Renal Husa dari Walhi Gorontalo, menegaskan penolakan terhadap semua industri ekstraktif, termasuk Proyek Bioenergi Nasional seluas 282 ribu hektare di Gorontalo. Alasannya, karena mengancam ruang kelola rakyat dan berpotensi menimbulkan bencana ekologis baru.

"Hutan Gorontalo harus dikelola oleh rakyat, bukan korporasi, mengingat sejarah panjang konflik dengan masyarakat, seperti yang terjadi pada empat perusahaan, termasuk sawit di Pohuwato dan PT GNJ serta PT GCL di Gorontalo Utara, yang terlibat dalam insiden penyerangan dan penangkapan warga," kata Renal.

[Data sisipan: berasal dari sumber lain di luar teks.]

@[simp] theorem State.drainAt_phys (s : State) (i p : Nat) : (s.drainAt i).phys p = s.phys p :=
  State.phys_congr (State.drainAt_plat s i) p

@[simp] theorem State.deliver_phys (s : State) (p : Nat) : s.deliver.phys p = s.phys p :=
  State.phys_congr (State.deliver_plat s) p

/-! ## Registers read back -/

@[simp] theorem State.readGpr_writeGpr (s : State) (i j : Reg) (v : Dword) :
    (s.writeGpr i v).readGpr j = if i = j then v else s.readGpr j := by
  simp [State.readGpr, State.writeGpr, Vector.get_eq_getElem, Vector.getElem_set, BitVec.toNat_inj]

@[simp] theorem State.readXmm_writeXmm (s : State) (i j : Reg) (v : Xmm) :
    (s.writeXmm i v).readXmm j = if i = j then v else s.readXmm j := by
  simp [State.readXmm, State.writeXmm, Vector.get_eq_getElem, Vector.getElem_set, BitVec.toNat_inj]

@[simp] theorem State.readFpr_writeFpr (s : State) (i j : Reg) (v : Fpr) :
    (s.writeFpr i v).readFpr j = if i = j then v else s.readFpr j := by
  simp [State.readFpr, State.writeFpr, Vector.get_eq_getElem, Vector.getElem_set, BitVec.toNat_inj]

@[simp] theorem State.readFpr_touchX87 (s : State) (j : Reg) : s.touchX87.readFpr j = s.readFpr j := rfl

@[simp] theorem State.readMm_writeMm (s : State) (i j : Reg) (v : Qword) :
    (s.writeMm i v).readMm j = if i = j then v else s.readMm j := by
  unfold State.writeMm State.readMm
  simp only [State.readFpr_touchX87, State.readFpr_writeFpr]
  split
  · ext k hk
    have e : ((0xFFFF#16 ++ v : BitVec (16 + 64))).getLsbD k = v[k] := by
      rw [BitVec.getLsbD_append]; simp [hk]
    simpa [hk] using e
  · rfl

/-- An MMX write fills bits 79:64 with ones (10_state.md rule R35). -/
theorem State.readFpr_writeMm (s : State) (i : Reg) (v : Qword) : (s.writeMm i v).readFpr i = 0xFFFF#16 ++ v := by
  simp [State.writeMm]

end Sys2Proof.Machine
end

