theorem scalarStore_next {x : Ext} {w : Nat} {reg : Reg} {rm : RM} {s t : State}
    (h : scalarStore x w reg rm s = .next t) :
    (checkX x s = .ok () ∧
        match rm with
        | .reg r => t = s.writeXmm r (setLane w 0 (lane w 0 (s.readXmm reg)) (s.readXmm r))
        | .mem m => s.store false .checked m (lane w 0 (s.readXmm reg)) = .ok t) ∨
      ∃ e, t = takeException s e := by
  rcases settle_next h with h | ⟨e, _, rfl⟩
  · cases rm <;> simp only [res_bind_eq_ok, Except.ok.injEq] at h
    · obtain ⟨_, hc, rfl⟩ := h
      exact .inl ⟨hc, rfl⟩
    · obtain ⟨_, hc, ht⟩ := h
      exact .inl ⟨hc, ht⟩
  · exact .inr ⟨e, rfl⟩

theorem scalarStore_reg_eq {x : Ext} {w : Nat} {reg r : Reg} {s : State} (hc : checkX x s = .ok ()) :
    scalarStore x w reg (.reg r) s = .next (s.writeXmm r (setLane w 0 (lane w 0 (s.readXmm reg)) (s.readXmm r))) := by
  simp [scalarStore, hc]

theorem scalarStore_mem_eq {x : Ext} {w : Nat} {reg : Reg} {m : MemOp} {s t : State}
    (hc : checkX x s = .ok ()) (ht : s.store false .checked m (lane w 0 (s.readXmm reg)) = .ok t) :
    scalarStore x w reg (.mem m) s = .next t := by simp [scalarStore, hc, ht]

theorem halfLoad_next {x : Ext} {i : Nat} {reg : Reg} {m : MemOp} {s t : State} (h : halfLoad x i reg m s = .next t) :
    (∃ v : Qword, checkX x s = .ok () ∧ s.load .checked m 64 = .ok v ∧
        t = s.writeXmm reg (setLane 64 i v (s.readXmm reg))) ∨
      ∃ e, t = takeException s e := by
  rcases settle_next h with h | ⟨e, _, rfl⟩
  · simp only [res_bind_eq_ok, Except.ok.injEq] at h
    obtain ⟨_, hc, v, hv, rfl⟩ := h
    exact .inl ⟨v, hc, hv, rfl⟩
  · exact .inr ⟨e, rfl⟩

theorem halfLoad_eq {x : Ext} {i : Nat} {reg : Reg} {m : MemOp} {s : State} {v : Qword}
    (hc : checkX x s = .ok ()) (hv : s.load .checked m 64 = .ok v) :
    halfLoad x i reg m s = .next (s.writeXmm reg (setLane 64 i v (s.readXmm reg))) := by simp [halfLoad, hc, hv]

theorem halfStore_next {x : Ext} {i : Nat} {reg : Reg} {m : MemOp} {s t : State} (h : halfStore x i reg m s = .next t) :
    (checkX x s = .ok () ∧ s.store false .checked m (lane 64 i (s.readXmm reg)) = .ok t) ∨
      ∃ e, t = takeException s e := by
  rcases settle_next h with h | ⟨e, _, rfl⟩
  · simp only [res_bind_eq_ok] at h
    obtain ⟨_, hc, ht⟩ := h
    exact .inl ⟨hc, ht⟩
  · exact .inr ⟨e, rfl⟩

theorem halfStore_eq {x : Ext} {i : Nat} {reg : Reg} {m : MemOp} {s t : State}
    (hc : checkX x s = .ok ()) (ht : s.store false .checked m (lane 64 i (s.readXmm reg)) = .ok t) :
    halfStore x i reg m s = .next t := by simp [halfStore, hc, ht]

theorem xmmStoreNt_next {x : Ext} {reg : Reg} {m : MemOp} {s t : State} (h : xmmStoreNt x reg m s = .next t) :
    (checkX x s = .ok () ∧ s.store true .must16 m (s.readXmm reg) = .ok t) ∨ ∃ e, t = takeException s e := by
  rcases settle_next h with h | ⟨e, _, rfl⟩
  · simp only [res_bind_eq_ok] at h
    obtain ⟨_, hc, ht⟩ := h
    exact .inl ⟨hc, ht⟩
  · exact .inr ⟨e, rfl⟩

theorem xmmStoreNt_eq {x : Ext} {reg : Reg} {m : MemOp} {s t : State}
    (hc : checkX x s = .ok ()) (ht : s.store true .must16 m (s.readXmm reg) = .ok t) :
    xmmStoreNt x reg m s = .next t := by simp [xmmStoreNt, hc, ht]

theorem maskedStore_eq_ok {k : Nat} {data mask : BitVec k} {seg : Seg} {s t : State} :
    maskedStore data mask seg s = .ok t ↔
      ∃ a, s.checkBytes true .free seg (s.readGpr 7#3) (selectedOffsets mask) = .ok a ∧
        s.storeEach true a ((selectedOffsets mask).map fun j => (j, lane 8 j data)) = t := by
  simp [maskedStore, res_bind_eq_ok]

Terry Repi dari Institute for Human and Ecological Studies (Inhides), yang juga Akademisi Universitas Muhammadiyah Gorontalo, menyebut bioenergi menjadi ancaman serius bagi biodiversitas. Aktivitas bioenergi dapat mengakselerasi hilangnya habitat terutama bagi spesies spesialis dan spesies dengan jelajah yang luas, berisiko menyebabkan kepunahan.

Konversi hutan, katanya, dapat mengubah struktur dan komposisi ekosistem hutan serta mendorong munculnya spesies invasif yang mengganggu keseimbangan ekosistem. Selain itu, dibutuhkan waktu yang sangat lama, antara 44 hingga 104 tahun, bagi hutan untuk menyerap kembali kelebihan CO2 setelah penebangan (Sterman et al 2018).

"Artinya, asumsi bahwa bioenergi kayu bersifat netral karbon adalah terlalu optimistis dan dapat menunda upaya mitigasi perubahan iklim yang lebih efektif," ucapnya.

Anggota Japesda yang juga dari Pusat Kajian Ekologi Pesisir berbasis Kearifan Lokal (PKEPKL) Universitas Negeri Gorontalo, Abubakar Siddik Katili, mengatakan rusaknya ekosistem akibat proyek bioenergi dapat menyebabkan hilangnya fungsi hutan sebagai penyedia jasa lingkungan yang memicu terjadinya perubahan iklim global. Kerusakan ekosistem dan lingkungan adalah cerminan dari karakter serta perilaku yang abai terhadap keseimbangan sistem ekologis.

"Setiap tindakan memiliki dampak besar pada lingkungan dan makhluk hidup lainnya, kita melihat bagaimana kesadaran lingkungan seharusnya menjadi bagian integral dari pembentukan karakter kita," tuturnya.